### Task instructions
Each line below from the one containing "obtain ⟨_, _, rfl⟩ := k" through the one containing "theorem linBuf (h" is to be given again exactly, and no line outside that span.

[Data extracted from a collection]
*** Block opens ***
-- ==== Sys2Proof/Proofs/LinChannel.lean ====
section
/-! SUPPORT. What the operations of a LIN channel leave of the device, and what they make of its header, its slot and its table (O29, O30). -/

namespace Sys2Proof.Machine

/-! What a channel leaves of the device. -/

/-- A change of LIN channels and of 32-bit counters. -/
def LinBus (s t : State) : Prop := ∃ l c, t = { s with bus.lin := l, cnt32 := c }

namespace LinBus
variable {s t u : State}

theorem refl (s : State) : LinBus s s := ⟨_, _, rfl⟩

theorem trans (h : LinBus s t) (k : LinBus t u) : LinBus s u := by
  obtain ⟨_, _, rfl⟩ := h
  obtain ⟨_, _, rfl⟩ := k
  exact ⟨_, _, rfl⟩

theorem mem (h : LinBus s t) : t.mem = s.mem := by obtain ⟨_, _, rfl⟩ := h; rfl
theorem time (h : LinBus s t) : t.time = s.time := by obtain ⟨_, _, rfl⟩ := h; rfl
theorem params (h : LinBus s t) : t.params = s.params := by obtain ⟨_, _, rfl⟩ := h; rfl
theorem pair (h : LinBus s t) : t.pair = s.pair := by obtain ⟨_, _, rfl⟩ := h; rfl
theorem cnt64 (h : LinBus s t) : t.cnt64 = s.cnt64 := by obtain ⟨_, _, rfl⟩ := h; rfl
theorem linSend (h : LinBus s t) : t.bus.linSend = s.bus.linSend := by obtain ⟨_, _, rfl⟩ := h; rfl
theorem now (h : LinBus s t) : t.now = s.now := by rw [State.now, h.time, State.now]
theorem param (h : LinBus s t) (pid : Nat) : t.param pid = s.param pid := by unfold State.param; rw [h.params]
theorem secondary (h : LinBus s t) : t.secondary = s.secondary := by unfold State.secondary; rw [h.pair]
theorem c64 (h : LinBus s t) (a : Nat) : t.c64 a = s.c64 a := by unfold State.c64; rw [h.cnt64]
theorem rd (h : LinBus s t) (a n : Nat) : t.rd a n = s.rd a n := State.rd_of_mem h.mem a n
theorem linSlotLen (h : LinBus s t) (m tb e : Nat) : t.linSlotLen m tb e = s.linSlotLen m tb e := by
  unfold State.linSlotLen
  rw [h.rd]
theorem linFrames (h : LinBus s t) (m tb e : Nat) : t.linFrames m tb e = s.linFrames m tb e := by
  unfold State.linFrames
  rw [h.rd]
theorem linFlags (h : LinBus s t) (m i : Nat) : t.linFlags m i = s.linFlags m i := h.rd ..
theorem linUpdated (h : LinBus s t) (m i : Nat) : t.linUpdated m i = s.linUpdated m i := by
  unfold State.linUpdated
  rw [h.linFlags]
theorem linCtrl (h : LinBus s t) (m : Nat) : t.linCtrl m = s.linCtrl m := by
  unfold State.linCtrl
  simp only [h.rd]
theorem linBuf (h : LinBus s t) (m i : Nat) : t.linBuf m i = s.linBuf m i := by
  unfold State.linBuf
  rw [h.linSend]
theorem linRole (h : LinBus s t) {m : Nat} (ho : (t.lin m).old = (s.lin m).old) : t.linRole m = s.linRole m := by
  unfold State.linRole
  rw [ho, h.param]
theorem linRate (h : LinBus s t) {m : Nat} (ho : (t.lin m).old = (s.lin m).old) : t.linRate m = s.linRate m := by
  unfold State.linRate
  rw [ho, h.param]
theorem linBits (h : LinBus s t) {m : Nat} (ho : (t.lin m).old = (s.lin m).old) (n : Nat) : t.linBits m n = s.linBits m n := by
  unfold State.linBits
  rw [h.linRate ho]
theorem linNext (h : LinBus s t) (m : Nat) (tb : Fin 8) (e : Fin 64) (rs : List (Fin 8 × Fin 64)) : t.linNext m tb e rs = s.linNext m tb e rs := by
  induction rs generalizing tb e with
  | nil => simp only [State.linNext, h.linSlotLen]
  | cons r rs ih => simp only [State.linNext, h.linSlotLen, ih]

end LinBus

/-- A change of LIN channel `m` and of 32-bit counters. -/
structure LinOnly (m : Nat) (s t : State) : Prop where
  bus : LinBus s t
  others : ∀ k, k ≠ m → t.lin k = s.lin k

namespace LinOnly
variable {m : Nat} {s t u : State}

theorem refl (s : State) : LinOnly m s s := ⟨.refl s, fun _ _ => rfl⟩

theorem trans (h : LinOnly m s t) (k : LinOnly m t u) : LinOnly m s u :=
  ⟨h.bus.trans k.bus, fun i hi => (k.others i hi).trans (h.others i hi)⟩

theorem setLin (h : LinOnly m s t) (l : Lin) : LinOnly m s (t.setLin m l) := h.trans ⟨⟨_, _, rfl⟩, fun _ hk => t.lin_setLin_other l hk⟩
theorem bump (h : LinOnly m s t) (a : Nat) : LinOnly m s (t.bump a) := h.trans ⟨⟨_, _, rfl⟩, fun _ _ => rfl⟩
theorem linIrq (h : LinOnly m s t) (i : Nat) : LinOnly m s (t.linIrq m i) := h.setLin _
theorem linEnd (h : LinOnly m s t) : LinOnly m s (t.linEnd m) := h.setLin _
theorem linStart (h : LinOnly m s t) (tb : Fin 8) : LinOnly m s (t.linStart m tb) := (h.setLin _).linIrq 4
theorem linSendHeader (h : LinOnly m s t) (i : Nat) (k : LinKind) : LinOnly m s (t.linSendHeader m i k) := h.setLin _
theorem linError (h : LinOnly m s t) (off : Nat) : LinOnly m s (t.linError m off) := ((h.bump _).setLin _).linIrq 3

theorem linSent (h : LinOnly m s t) : LinOnly m s (t.linSent m) := by
  unfold State.linSent
  split
  · exact (h.linEnd.setLin _).linIrq 2
  · exact h

theorem linRunEntry (h : LinOnly m s t) : LinOnly m s (t.linRunEntry m) := by
  unfold State.linRunEntry
  dsimp only
  split
  · exact h.linSendHeader ..
  · split
    · exact h.linSendHeader ..
    · exact h
  · exact h.linSendHeader ..
  · exact h.linSendHeader ..
  · exact h.linSendHeader ..
  · exact h

theorem linSleep (h : LinOnly m s t) : LinOnly m s (t.linSleep m) := (h.linSent.setLin _).linSendHeader ..

end LinOnly

/-! LIN_IRQ, and what a channel is left with (R233, R238). -/

section
variable (s : State) (m : Nat)

theorem linIrq_lin (i : Nat) : (s.linIrq m i).lin m = { s.lin m with irq := setBit (s.lin m).irq i true } := State.lin_setLin_same ..

theorem linIrq_bit {i : Nat} (hi : i < 6) : ((s.linIrq m i).lin m).irq.getLsbD i = true := by
  rw [linIrq_lin]
  exact (getLsbD_setBit _ _ _ _ hi).trans (if_pos rfl)

@[simp] theorem State.c32_linIrq (i a : Nat) : (s.linIrq m i).c32 a = s.c32 a := rfl
@[simp] theorem State.c64_linIrq (i a : Nat) : (s.linIrq m i).c64 a = s.c64 a := rfl

theorem linEnd_lin : (s.linEnd m).lin m = { s.lin m with header := none, sending := none, idleFrom := s.time.cycle } := State.lin_setLin_same ..

@[simp] theorem State.c32_linEnd (a : Nat) : (s.linEnd m).c32 a = s.c32 a := rfl

/-- A response that has been sent whole leaves the bus; the response error signal that it carried is cleared (R233). -/
theorem linSent_sending {o : Nat} {h : LinHdr} (hs : (s.lin m).sending = some o) (hh : (s.lin m).header = some h) :
    (s.linSent m).lin m = { s.lin m with
      header := none, sending := none, idleFrom := s.time.cycle,
      respErr := (s.lin m).respErr && !(bit h.sig 12 && decide (bits h.sig 5 0 = o)), irq := setBit (s.lin m).irq 2 true } := by
  unfold State.linSent
  rw [hs]
  dsimp only
  rw [linIrq_lin, State.lin_setLin_same, linEnd_lin, hh]

theorem linSent_idle (hs : (s.lin m).sending = none) : s.linSent m = s := by
  unfold State.linSent
  rw [hs]

/-- Whatever was being sent, what the schedule, sleep and a change of role go by stays. -/
theorem linSent_lin : ∃ h b r i, (s.linSent m).lin m = { s.lin m with header := h, sending := none, idleFrom := b, respErr := r, irq := i } := by
  cases hs : (s.lin m).sending with
  | none => exact ⟨_, _, _, _, by rw [linSent_idle s m hs, ← hs]⟩
  | some o =>
    unfold State.linSent
    rw [hs]
    dsimp only
    rw [linIrq_lin, State.lin_setLin_same, linEnd_lin]
    exact ⟨_, _, _, _, rfl⟩

end

end Sys2Proof.Machine
end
*** Block closes ***
### Task solution
  obtain ⟨_, _, rfl⟩ := k
  exact ⟨_, _, rfl⟩

theorem mem (h : LinBus s t) : t.mem = s.mem := by obtain ⟨_, _, rfl⟩ := h; rfl
theorem time (h : LinBus s t) : t.time = s.time := by obtain ⟨_, _, rfl⟩ := h; rfl
theorem params (h : LinBus s t) : t.params = s.params := by obtain ⟨_, _, rfl⟩ := h; rfl
theorem pair (h : LinBus s t) : t.pair = s.pair := by obtain ⟨_, _, rfl⟩ := h; rfl
theorem cnt64 (h : LinBus s t) : t.cnt64 = s.cnt64 := by obtain ⟨_, _, rfl⟩ := h; rfl
theorem linSend (h : LinBus s t) : t.bus.linSend = s.bus.linSend := by obtain ⟨_, _, rfl⟩ := h; rfl
theorem now (h : LinBus s t) : t.now = s.now := by rw [State.now, h.time, State.now]
theorem param (h : LinBus s t) (pid : Nat) : t.param pid = s.param pid := by unfold State.param; rw [h.params]
theorem secondary (h : LinBus s t) : t.secondary = s.secondary := by unfold State.secondary; rw [h.pair]
theorem c64 (h : LinBus s t) (a : Nat) : t.c64 a = s.c64 a := by unfold State.c64; rw [h.cnt64]
theorem rd (h : LinBus s t) (a n : Nat) : t.rd a n = s.rd a n := State.rd_of_mem h.mem a n
theorem linSlotLen (h : LinBus s t) (m tb e : Nat) : t.linSlotLen m tb e = s.linSlotLen m tb e := by
  unfold State.linSlotLen
  rw [h.rd]
theorem linFrames (h : LinBus s t) (m tb e : Nat) : t.linFrames m tb e = s.linFrames m tb e := by
  unfold State.linFrames
  rw [h.rd]
theorem linFlags (h : LinBus s t) (m i : Nat) : t.linFlags m i = s.linFlags m i := h.rd ..
theorem linUpdated (h : LinBus s t) (m i : Nat) : t.linUpdated m i = s.linUpdated m i := by
  unfold State.linUpdated
  rw [h.linFlags]
theorem linCtrl (h : LinBus s t) (m : Nat) : t.linCtrl m = s.linCtrl m := by
  unfold State.linCtrl
  simp only [h.rd]
theorem linBuf (h : LinBus s t) (m i : Nat) : t.linBuf m i = s.linBuf m i := by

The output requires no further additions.